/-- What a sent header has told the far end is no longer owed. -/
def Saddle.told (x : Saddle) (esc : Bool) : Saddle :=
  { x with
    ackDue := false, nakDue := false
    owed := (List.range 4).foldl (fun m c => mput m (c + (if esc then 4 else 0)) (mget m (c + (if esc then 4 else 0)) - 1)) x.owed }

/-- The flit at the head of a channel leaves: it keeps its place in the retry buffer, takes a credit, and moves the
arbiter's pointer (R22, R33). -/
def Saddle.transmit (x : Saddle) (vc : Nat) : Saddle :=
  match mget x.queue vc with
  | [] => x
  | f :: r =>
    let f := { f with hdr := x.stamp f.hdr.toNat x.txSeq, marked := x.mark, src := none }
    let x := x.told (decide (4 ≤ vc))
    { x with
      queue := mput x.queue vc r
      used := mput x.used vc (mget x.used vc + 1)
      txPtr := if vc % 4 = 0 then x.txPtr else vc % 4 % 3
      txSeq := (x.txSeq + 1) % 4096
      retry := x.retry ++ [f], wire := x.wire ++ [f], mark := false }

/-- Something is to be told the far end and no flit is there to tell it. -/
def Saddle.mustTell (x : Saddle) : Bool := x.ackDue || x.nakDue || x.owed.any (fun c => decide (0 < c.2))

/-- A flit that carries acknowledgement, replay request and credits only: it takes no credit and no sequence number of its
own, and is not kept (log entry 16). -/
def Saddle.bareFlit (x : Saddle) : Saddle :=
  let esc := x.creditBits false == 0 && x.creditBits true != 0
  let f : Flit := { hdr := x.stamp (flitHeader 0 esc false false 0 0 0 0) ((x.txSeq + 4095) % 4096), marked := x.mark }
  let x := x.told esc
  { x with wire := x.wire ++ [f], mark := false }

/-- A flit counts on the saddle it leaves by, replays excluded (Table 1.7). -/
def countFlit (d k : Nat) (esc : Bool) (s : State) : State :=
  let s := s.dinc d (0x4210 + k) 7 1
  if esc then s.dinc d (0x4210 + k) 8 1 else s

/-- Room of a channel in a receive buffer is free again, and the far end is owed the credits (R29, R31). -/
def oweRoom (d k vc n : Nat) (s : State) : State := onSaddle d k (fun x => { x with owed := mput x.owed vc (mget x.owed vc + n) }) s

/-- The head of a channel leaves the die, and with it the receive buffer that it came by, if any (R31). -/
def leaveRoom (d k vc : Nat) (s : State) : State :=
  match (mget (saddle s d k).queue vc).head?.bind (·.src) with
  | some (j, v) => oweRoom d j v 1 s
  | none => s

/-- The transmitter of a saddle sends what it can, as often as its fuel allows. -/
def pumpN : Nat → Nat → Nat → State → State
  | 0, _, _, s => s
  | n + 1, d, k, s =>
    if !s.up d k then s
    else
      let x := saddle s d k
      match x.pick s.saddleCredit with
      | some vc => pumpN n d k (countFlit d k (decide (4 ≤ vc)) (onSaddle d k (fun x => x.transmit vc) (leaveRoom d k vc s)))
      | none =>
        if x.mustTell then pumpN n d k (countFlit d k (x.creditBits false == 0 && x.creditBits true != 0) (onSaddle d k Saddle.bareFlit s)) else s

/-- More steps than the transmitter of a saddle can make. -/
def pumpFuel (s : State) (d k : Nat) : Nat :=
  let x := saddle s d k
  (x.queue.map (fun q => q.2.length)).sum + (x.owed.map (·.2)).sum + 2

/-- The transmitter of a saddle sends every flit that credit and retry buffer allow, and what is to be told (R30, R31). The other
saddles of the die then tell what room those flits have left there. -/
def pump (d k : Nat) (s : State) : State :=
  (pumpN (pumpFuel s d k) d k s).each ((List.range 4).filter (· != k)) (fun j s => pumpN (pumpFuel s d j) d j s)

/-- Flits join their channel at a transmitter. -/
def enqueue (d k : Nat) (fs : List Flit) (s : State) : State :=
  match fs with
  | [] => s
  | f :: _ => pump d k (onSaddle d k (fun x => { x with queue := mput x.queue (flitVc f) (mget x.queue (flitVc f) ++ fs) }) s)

* * *

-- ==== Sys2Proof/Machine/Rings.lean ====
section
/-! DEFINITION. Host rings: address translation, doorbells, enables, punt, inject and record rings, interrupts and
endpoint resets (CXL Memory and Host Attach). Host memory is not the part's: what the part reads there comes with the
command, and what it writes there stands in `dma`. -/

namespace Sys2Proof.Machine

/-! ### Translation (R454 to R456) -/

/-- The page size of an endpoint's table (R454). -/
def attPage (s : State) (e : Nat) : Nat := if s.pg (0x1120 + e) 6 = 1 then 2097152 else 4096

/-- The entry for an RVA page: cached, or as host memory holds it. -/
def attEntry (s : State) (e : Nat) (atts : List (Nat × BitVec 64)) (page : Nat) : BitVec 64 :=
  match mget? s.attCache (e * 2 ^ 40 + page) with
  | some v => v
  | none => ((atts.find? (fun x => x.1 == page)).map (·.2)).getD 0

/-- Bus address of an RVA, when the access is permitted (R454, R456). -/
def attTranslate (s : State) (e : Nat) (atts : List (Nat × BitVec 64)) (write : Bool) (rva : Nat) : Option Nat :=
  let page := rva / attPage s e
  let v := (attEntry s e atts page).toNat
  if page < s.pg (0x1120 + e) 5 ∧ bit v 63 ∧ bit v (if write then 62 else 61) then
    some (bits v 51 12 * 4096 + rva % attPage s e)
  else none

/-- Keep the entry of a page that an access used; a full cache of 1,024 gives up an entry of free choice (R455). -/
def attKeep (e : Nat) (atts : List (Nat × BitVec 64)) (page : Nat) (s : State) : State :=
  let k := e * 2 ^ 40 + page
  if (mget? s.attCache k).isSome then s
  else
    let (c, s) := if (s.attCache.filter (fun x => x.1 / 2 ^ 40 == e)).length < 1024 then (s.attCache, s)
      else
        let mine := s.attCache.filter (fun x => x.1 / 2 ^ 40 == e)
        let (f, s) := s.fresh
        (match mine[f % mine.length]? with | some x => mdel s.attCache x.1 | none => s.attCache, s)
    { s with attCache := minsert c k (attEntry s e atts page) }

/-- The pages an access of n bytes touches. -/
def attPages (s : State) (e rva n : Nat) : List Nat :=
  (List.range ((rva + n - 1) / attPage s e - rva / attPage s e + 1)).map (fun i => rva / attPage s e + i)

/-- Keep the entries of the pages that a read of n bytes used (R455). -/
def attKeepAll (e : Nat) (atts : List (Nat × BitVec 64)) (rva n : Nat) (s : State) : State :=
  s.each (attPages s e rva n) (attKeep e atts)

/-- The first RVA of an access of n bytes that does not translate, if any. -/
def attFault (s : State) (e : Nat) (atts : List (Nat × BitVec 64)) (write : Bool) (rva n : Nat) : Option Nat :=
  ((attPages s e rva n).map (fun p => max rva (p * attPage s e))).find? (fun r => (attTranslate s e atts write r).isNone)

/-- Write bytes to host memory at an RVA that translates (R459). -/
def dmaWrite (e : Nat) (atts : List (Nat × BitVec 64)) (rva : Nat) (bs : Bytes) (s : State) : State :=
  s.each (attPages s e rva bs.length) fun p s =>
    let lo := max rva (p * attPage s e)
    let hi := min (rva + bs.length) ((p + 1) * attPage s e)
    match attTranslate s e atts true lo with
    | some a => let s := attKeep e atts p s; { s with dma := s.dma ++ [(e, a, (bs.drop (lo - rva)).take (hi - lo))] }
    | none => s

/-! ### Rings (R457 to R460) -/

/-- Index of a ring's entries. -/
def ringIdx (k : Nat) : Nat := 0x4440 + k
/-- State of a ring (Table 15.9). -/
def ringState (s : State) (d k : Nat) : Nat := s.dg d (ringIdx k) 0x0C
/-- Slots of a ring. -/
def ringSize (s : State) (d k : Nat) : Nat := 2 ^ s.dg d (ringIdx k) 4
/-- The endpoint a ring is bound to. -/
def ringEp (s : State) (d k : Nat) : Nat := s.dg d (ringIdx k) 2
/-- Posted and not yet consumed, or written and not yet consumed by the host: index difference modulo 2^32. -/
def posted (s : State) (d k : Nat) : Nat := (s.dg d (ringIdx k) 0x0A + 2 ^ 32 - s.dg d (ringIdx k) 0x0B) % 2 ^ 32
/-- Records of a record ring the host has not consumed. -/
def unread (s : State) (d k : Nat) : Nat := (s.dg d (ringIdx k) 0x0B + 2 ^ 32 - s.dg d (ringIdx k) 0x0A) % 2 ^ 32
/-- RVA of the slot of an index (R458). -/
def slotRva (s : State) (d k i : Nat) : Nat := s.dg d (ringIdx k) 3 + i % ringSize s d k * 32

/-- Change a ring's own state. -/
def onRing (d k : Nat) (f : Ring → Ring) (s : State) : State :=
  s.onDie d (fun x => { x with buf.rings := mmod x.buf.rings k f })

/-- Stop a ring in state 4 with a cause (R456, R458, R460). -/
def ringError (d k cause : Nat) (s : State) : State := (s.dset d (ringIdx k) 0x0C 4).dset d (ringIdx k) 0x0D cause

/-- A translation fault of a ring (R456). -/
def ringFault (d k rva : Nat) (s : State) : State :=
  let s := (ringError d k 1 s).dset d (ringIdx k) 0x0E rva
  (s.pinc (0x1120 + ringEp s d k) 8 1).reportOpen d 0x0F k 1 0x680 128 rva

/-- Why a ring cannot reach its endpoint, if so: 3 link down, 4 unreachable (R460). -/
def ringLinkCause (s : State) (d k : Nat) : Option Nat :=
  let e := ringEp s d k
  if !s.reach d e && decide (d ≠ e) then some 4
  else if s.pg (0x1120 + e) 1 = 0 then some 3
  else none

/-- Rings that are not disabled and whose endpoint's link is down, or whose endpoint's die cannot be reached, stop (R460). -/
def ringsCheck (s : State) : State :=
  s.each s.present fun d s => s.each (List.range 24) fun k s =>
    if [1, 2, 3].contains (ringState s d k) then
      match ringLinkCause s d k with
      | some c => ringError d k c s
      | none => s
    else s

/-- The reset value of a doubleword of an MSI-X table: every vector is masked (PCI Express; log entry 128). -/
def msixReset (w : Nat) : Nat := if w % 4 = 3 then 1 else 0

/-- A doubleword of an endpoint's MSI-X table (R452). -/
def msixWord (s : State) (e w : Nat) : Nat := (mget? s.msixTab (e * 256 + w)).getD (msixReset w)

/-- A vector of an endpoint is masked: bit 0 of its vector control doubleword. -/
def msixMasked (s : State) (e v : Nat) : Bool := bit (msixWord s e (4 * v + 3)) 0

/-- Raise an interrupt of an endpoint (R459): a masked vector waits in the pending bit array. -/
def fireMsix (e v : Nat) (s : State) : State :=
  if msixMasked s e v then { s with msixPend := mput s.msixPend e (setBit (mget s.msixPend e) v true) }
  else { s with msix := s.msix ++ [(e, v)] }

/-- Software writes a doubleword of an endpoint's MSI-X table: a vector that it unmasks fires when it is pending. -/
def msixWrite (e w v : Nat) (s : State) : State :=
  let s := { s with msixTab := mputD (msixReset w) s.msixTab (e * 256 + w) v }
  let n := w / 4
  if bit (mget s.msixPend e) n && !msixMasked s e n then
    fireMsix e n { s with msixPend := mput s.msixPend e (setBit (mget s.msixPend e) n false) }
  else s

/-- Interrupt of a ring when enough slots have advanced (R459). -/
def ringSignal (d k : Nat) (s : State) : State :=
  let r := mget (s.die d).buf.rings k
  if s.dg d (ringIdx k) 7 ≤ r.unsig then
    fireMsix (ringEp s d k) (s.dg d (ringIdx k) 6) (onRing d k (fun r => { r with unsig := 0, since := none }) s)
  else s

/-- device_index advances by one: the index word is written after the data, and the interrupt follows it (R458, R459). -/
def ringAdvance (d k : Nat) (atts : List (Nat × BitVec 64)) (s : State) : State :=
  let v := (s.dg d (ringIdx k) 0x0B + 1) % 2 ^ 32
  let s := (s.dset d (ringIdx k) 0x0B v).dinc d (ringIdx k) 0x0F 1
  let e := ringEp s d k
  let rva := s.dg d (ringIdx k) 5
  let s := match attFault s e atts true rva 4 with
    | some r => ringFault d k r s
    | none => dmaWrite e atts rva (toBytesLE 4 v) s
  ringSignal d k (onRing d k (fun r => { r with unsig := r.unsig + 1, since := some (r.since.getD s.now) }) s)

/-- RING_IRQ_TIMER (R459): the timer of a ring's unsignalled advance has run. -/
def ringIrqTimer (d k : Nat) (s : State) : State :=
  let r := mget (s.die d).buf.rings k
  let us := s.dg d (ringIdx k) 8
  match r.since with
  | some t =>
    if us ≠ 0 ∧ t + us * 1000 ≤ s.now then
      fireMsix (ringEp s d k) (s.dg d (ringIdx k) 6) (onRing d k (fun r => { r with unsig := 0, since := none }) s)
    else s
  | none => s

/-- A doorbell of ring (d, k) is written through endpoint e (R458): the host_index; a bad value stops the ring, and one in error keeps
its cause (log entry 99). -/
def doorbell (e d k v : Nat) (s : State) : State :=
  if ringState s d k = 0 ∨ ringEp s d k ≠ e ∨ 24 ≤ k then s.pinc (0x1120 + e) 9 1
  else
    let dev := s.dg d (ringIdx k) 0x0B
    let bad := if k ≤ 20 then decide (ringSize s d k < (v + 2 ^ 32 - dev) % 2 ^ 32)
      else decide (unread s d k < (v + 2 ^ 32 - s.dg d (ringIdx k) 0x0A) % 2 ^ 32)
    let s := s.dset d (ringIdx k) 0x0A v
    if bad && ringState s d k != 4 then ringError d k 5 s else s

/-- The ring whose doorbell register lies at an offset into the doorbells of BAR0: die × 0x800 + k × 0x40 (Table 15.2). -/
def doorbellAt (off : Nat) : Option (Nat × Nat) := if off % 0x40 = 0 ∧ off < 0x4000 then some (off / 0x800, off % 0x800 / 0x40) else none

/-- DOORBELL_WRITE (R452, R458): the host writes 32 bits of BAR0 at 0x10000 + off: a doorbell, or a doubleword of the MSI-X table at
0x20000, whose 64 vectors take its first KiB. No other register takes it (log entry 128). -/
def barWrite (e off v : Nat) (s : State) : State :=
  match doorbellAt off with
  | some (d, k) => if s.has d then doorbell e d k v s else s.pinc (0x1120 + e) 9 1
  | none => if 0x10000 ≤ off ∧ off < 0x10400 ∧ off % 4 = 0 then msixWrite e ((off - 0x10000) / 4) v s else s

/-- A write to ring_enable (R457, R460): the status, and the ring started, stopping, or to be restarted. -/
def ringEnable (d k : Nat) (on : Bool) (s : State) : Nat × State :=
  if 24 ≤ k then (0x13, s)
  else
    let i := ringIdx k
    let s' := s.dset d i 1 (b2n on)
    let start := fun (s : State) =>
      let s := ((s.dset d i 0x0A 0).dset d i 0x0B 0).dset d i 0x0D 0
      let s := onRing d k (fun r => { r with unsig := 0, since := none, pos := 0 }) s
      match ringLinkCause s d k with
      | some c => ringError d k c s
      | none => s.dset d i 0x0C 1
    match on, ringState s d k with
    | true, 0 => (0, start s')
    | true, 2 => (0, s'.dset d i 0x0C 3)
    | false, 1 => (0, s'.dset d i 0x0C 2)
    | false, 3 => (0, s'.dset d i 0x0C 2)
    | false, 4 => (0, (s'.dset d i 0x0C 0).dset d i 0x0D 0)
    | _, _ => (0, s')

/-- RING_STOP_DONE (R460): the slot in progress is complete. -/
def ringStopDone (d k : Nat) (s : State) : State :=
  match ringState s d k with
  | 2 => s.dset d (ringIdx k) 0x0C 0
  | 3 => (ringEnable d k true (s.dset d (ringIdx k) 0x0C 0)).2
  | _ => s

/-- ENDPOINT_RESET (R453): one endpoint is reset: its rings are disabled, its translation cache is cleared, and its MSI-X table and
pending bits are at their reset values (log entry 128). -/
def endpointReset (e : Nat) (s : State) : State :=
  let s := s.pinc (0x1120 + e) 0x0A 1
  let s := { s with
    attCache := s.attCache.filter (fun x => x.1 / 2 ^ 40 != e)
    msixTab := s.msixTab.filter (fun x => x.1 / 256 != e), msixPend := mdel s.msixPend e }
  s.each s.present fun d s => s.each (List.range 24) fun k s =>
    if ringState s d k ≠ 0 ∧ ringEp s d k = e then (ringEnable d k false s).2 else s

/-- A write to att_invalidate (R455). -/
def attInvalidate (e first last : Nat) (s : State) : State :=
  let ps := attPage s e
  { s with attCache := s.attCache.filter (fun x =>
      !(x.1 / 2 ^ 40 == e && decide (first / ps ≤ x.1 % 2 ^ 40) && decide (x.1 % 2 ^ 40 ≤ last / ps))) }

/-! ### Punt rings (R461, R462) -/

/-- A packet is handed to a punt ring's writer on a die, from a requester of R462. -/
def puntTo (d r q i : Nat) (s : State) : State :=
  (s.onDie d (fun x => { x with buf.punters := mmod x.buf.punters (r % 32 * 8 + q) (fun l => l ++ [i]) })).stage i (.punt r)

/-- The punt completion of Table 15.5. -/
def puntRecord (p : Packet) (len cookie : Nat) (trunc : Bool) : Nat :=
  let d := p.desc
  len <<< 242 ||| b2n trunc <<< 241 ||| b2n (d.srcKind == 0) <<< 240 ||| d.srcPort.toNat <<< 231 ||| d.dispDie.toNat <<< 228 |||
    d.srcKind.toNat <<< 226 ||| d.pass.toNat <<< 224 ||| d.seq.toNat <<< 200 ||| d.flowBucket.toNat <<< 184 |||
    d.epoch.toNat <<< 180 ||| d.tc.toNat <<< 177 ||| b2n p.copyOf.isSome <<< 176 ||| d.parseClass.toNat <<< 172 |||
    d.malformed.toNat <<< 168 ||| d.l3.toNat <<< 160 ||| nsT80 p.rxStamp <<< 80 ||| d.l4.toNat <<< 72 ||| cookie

...

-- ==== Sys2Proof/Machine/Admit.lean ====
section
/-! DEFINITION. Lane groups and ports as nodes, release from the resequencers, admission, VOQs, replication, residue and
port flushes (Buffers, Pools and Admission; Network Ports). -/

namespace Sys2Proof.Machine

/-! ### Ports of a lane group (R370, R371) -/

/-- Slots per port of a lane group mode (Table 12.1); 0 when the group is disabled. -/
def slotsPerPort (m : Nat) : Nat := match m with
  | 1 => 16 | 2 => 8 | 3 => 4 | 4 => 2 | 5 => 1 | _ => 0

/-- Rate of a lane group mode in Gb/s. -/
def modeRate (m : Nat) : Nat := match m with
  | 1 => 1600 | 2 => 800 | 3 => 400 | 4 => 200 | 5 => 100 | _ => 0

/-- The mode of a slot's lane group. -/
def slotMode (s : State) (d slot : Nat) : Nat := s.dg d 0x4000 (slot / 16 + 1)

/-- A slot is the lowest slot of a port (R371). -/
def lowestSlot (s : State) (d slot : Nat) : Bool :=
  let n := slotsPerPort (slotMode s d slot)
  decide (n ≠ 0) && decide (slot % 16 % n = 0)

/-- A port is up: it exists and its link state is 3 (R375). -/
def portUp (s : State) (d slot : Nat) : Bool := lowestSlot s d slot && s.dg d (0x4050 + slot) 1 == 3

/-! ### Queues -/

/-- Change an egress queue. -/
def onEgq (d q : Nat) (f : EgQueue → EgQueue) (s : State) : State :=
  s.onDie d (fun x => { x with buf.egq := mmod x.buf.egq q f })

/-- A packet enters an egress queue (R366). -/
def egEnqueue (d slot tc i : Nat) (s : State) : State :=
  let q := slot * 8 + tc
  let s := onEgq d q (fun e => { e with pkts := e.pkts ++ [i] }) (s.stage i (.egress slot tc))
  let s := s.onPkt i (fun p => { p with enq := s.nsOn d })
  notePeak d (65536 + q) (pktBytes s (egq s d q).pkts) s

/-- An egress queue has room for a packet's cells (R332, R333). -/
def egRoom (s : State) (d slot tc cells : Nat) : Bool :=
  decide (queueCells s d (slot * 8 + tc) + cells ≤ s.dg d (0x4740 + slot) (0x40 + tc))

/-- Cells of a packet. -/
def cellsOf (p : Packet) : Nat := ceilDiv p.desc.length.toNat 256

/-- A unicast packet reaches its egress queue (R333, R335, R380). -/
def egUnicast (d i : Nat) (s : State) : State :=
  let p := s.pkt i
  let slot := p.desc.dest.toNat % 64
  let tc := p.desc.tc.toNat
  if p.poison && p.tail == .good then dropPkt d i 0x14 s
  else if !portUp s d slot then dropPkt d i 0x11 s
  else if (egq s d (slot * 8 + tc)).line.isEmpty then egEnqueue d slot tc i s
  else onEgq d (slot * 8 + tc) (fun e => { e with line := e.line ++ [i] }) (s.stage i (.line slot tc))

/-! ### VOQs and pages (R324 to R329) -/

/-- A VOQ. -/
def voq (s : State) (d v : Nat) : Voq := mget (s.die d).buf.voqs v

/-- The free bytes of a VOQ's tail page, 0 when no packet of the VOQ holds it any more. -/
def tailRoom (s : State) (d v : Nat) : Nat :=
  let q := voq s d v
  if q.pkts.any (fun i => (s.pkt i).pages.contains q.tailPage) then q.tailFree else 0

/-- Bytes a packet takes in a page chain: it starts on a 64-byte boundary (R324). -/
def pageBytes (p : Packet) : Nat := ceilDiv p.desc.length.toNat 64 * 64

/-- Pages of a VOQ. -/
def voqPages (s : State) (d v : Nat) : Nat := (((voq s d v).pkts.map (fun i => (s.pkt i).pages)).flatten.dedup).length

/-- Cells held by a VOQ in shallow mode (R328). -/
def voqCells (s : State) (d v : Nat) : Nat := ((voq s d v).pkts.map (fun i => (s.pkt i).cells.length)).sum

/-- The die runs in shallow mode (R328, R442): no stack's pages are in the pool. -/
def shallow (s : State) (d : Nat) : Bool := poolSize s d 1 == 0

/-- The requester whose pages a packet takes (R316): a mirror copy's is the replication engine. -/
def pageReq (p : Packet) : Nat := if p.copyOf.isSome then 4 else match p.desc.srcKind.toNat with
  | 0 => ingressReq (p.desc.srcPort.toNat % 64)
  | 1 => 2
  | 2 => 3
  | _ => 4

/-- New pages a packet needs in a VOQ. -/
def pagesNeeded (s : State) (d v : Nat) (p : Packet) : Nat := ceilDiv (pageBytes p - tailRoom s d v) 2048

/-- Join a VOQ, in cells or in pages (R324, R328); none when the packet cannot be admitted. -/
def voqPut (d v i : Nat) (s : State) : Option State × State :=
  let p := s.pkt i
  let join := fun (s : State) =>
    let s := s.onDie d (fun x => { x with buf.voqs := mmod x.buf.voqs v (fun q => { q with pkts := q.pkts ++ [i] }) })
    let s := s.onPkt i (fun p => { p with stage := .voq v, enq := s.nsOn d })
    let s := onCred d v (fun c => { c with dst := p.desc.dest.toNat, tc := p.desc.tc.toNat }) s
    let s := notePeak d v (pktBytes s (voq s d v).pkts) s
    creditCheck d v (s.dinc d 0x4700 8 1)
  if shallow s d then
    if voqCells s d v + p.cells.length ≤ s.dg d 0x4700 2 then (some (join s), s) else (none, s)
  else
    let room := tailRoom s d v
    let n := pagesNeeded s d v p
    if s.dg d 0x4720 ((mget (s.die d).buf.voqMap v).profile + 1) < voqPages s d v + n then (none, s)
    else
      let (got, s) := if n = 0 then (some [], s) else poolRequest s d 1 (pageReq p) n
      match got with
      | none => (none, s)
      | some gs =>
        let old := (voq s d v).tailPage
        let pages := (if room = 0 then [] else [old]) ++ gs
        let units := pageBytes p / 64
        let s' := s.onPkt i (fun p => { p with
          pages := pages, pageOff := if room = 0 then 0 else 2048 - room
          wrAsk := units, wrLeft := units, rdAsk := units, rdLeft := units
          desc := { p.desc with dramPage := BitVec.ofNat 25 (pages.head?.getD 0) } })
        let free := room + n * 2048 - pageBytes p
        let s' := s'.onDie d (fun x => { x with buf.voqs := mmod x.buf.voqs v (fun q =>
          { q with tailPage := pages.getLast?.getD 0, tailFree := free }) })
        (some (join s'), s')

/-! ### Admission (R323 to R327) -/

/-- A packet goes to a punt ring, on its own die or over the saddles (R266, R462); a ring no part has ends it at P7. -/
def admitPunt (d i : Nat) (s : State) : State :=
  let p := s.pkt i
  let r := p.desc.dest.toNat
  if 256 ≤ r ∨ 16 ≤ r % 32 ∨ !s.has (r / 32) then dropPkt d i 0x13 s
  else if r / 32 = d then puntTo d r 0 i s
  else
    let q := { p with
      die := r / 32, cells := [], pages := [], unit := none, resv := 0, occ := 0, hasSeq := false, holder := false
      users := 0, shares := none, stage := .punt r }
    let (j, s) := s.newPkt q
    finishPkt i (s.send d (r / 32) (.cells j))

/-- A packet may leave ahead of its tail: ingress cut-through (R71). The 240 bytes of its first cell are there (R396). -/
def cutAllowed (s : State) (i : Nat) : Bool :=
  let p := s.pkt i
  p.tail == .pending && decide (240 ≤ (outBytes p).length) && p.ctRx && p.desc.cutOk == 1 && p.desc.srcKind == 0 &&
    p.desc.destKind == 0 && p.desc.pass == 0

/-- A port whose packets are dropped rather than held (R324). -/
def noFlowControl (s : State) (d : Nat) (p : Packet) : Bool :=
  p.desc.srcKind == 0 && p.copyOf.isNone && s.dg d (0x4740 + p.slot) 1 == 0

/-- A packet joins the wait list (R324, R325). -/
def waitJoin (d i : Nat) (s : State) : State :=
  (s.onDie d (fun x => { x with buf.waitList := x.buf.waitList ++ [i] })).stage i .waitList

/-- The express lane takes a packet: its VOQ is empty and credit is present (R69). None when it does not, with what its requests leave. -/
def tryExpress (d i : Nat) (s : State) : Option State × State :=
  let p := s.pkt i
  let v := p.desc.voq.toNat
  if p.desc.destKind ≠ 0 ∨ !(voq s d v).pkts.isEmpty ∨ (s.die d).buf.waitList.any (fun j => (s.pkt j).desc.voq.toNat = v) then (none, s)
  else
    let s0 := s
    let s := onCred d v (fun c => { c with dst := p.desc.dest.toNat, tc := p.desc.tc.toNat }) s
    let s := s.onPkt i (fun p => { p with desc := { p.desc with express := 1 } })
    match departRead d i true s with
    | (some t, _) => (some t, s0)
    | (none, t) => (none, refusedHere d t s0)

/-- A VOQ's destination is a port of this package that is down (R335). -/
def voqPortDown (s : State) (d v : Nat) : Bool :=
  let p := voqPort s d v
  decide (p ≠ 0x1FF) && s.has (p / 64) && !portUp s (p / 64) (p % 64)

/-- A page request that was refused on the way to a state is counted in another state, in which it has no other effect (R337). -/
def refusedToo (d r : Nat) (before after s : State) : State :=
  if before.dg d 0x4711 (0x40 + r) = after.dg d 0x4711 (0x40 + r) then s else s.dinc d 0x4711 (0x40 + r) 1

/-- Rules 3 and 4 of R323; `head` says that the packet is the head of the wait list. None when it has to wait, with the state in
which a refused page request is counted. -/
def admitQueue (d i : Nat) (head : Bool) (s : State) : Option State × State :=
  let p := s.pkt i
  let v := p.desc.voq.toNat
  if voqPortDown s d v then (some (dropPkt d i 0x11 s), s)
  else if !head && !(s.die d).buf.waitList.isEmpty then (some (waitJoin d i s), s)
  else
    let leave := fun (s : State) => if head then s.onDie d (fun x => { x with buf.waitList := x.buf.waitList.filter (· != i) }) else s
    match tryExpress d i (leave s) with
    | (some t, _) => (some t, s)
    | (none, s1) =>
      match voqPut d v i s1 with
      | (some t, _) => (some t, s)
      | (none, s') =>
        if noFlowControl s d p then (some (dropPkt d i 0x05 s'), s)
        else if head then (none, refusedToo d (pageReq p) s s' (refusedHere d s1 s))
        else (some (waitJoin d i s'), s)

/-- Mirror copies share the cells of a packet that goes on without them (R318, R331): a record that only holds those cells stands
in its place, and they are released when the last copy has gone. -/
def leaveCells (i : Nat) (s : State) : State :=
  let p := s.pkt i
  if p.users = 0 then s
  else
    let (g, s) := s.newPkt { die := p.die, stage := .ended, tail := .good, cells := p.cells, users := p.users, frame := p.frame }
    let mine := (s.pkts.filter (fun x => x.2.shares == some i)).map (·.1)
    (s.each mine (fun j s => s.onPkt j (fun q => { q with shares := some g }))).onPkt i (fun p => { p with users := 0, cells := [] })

● What needs to be done
Reproduce exactly the section above that begins at the line containing "def attKeep (e" and ends at the line containing "to R460) -/", leaving out all other lines.

● Answer box
def attKeep (e : Nat) (atts : List (Nat × BitVec 64)) (page : Nat) (s : State) : State :=
  let k := e * 2 ^ 40 + page
  if (mget? s.attCache k).isSome then s
  else
    let (c, s) := if (s.attCache.filter (fun x => x.1 / 2 ^ 40 == e)).length < 1024 then (s.attCache, s)
      else
        let mine := s.attCache.filter (fun x => x.1 / 2 ^ 40 == e)
        let (f, s) := s.fresh
        (match mine[f % mine.length]? with | some x => mdel s.attCache x.1 | none => s.attCache, s)
    { s with attCache := minsert c k (attEntry s e atts page) }

/-- The pages an access of n bytes touches. -/
def attPages (s : State) (e rva n : Nat) : List Nat :=
  (List.range ((rva + n - 1) / attPage s e - rva / attPage s e + 1)).map (fun i => rva / attPage s e + i)

/-- Keep the entries of the pages that a read of n bytes used (R455). -/
def attKeepAll (e : Nat) (atts : List (Nat × BitVec 64)) (rva n : Nat) (s : State) : State :=
  s.each (attPages s e rva n) (attKeep e atts)

/-- The first RVA of an access of n bytes that does not translate, if any. -/
def attFault (s : State) (e : Nat) (atts : List (Nat × BitVec 64)) (write : Bool) (rva n : Nat) : Option Nat :=
  ((attPages s e rva n).map (fun p => max rva (p * attPage s e))).find? (fun r => (attTranslate s e atts write r).isNone)

/-- Write bytes to host memory at an RVA that translates (R459). -/
def dmaWrite (e : Nat) (atts : List (Nat × BitVec 64)) (rva : Nat) (bs : Bytes) (s : State) : State :=
  s.each (attPages s e rva bs.length) fun p s =>
    let lo := max rva (p * attPage s e)
    let hi := min (rva + bs.length) ((p + 1) * attPage s e)
    match attTranslate s e atts true lo with
    | some a => let s := attKeep e atts p s; { s with dma := s.dma ++ [(e, a, (bs.drop (lo - rva)).take (hi - lo))] }
    | none => s

/-! ### Rings (R457 to R460) -/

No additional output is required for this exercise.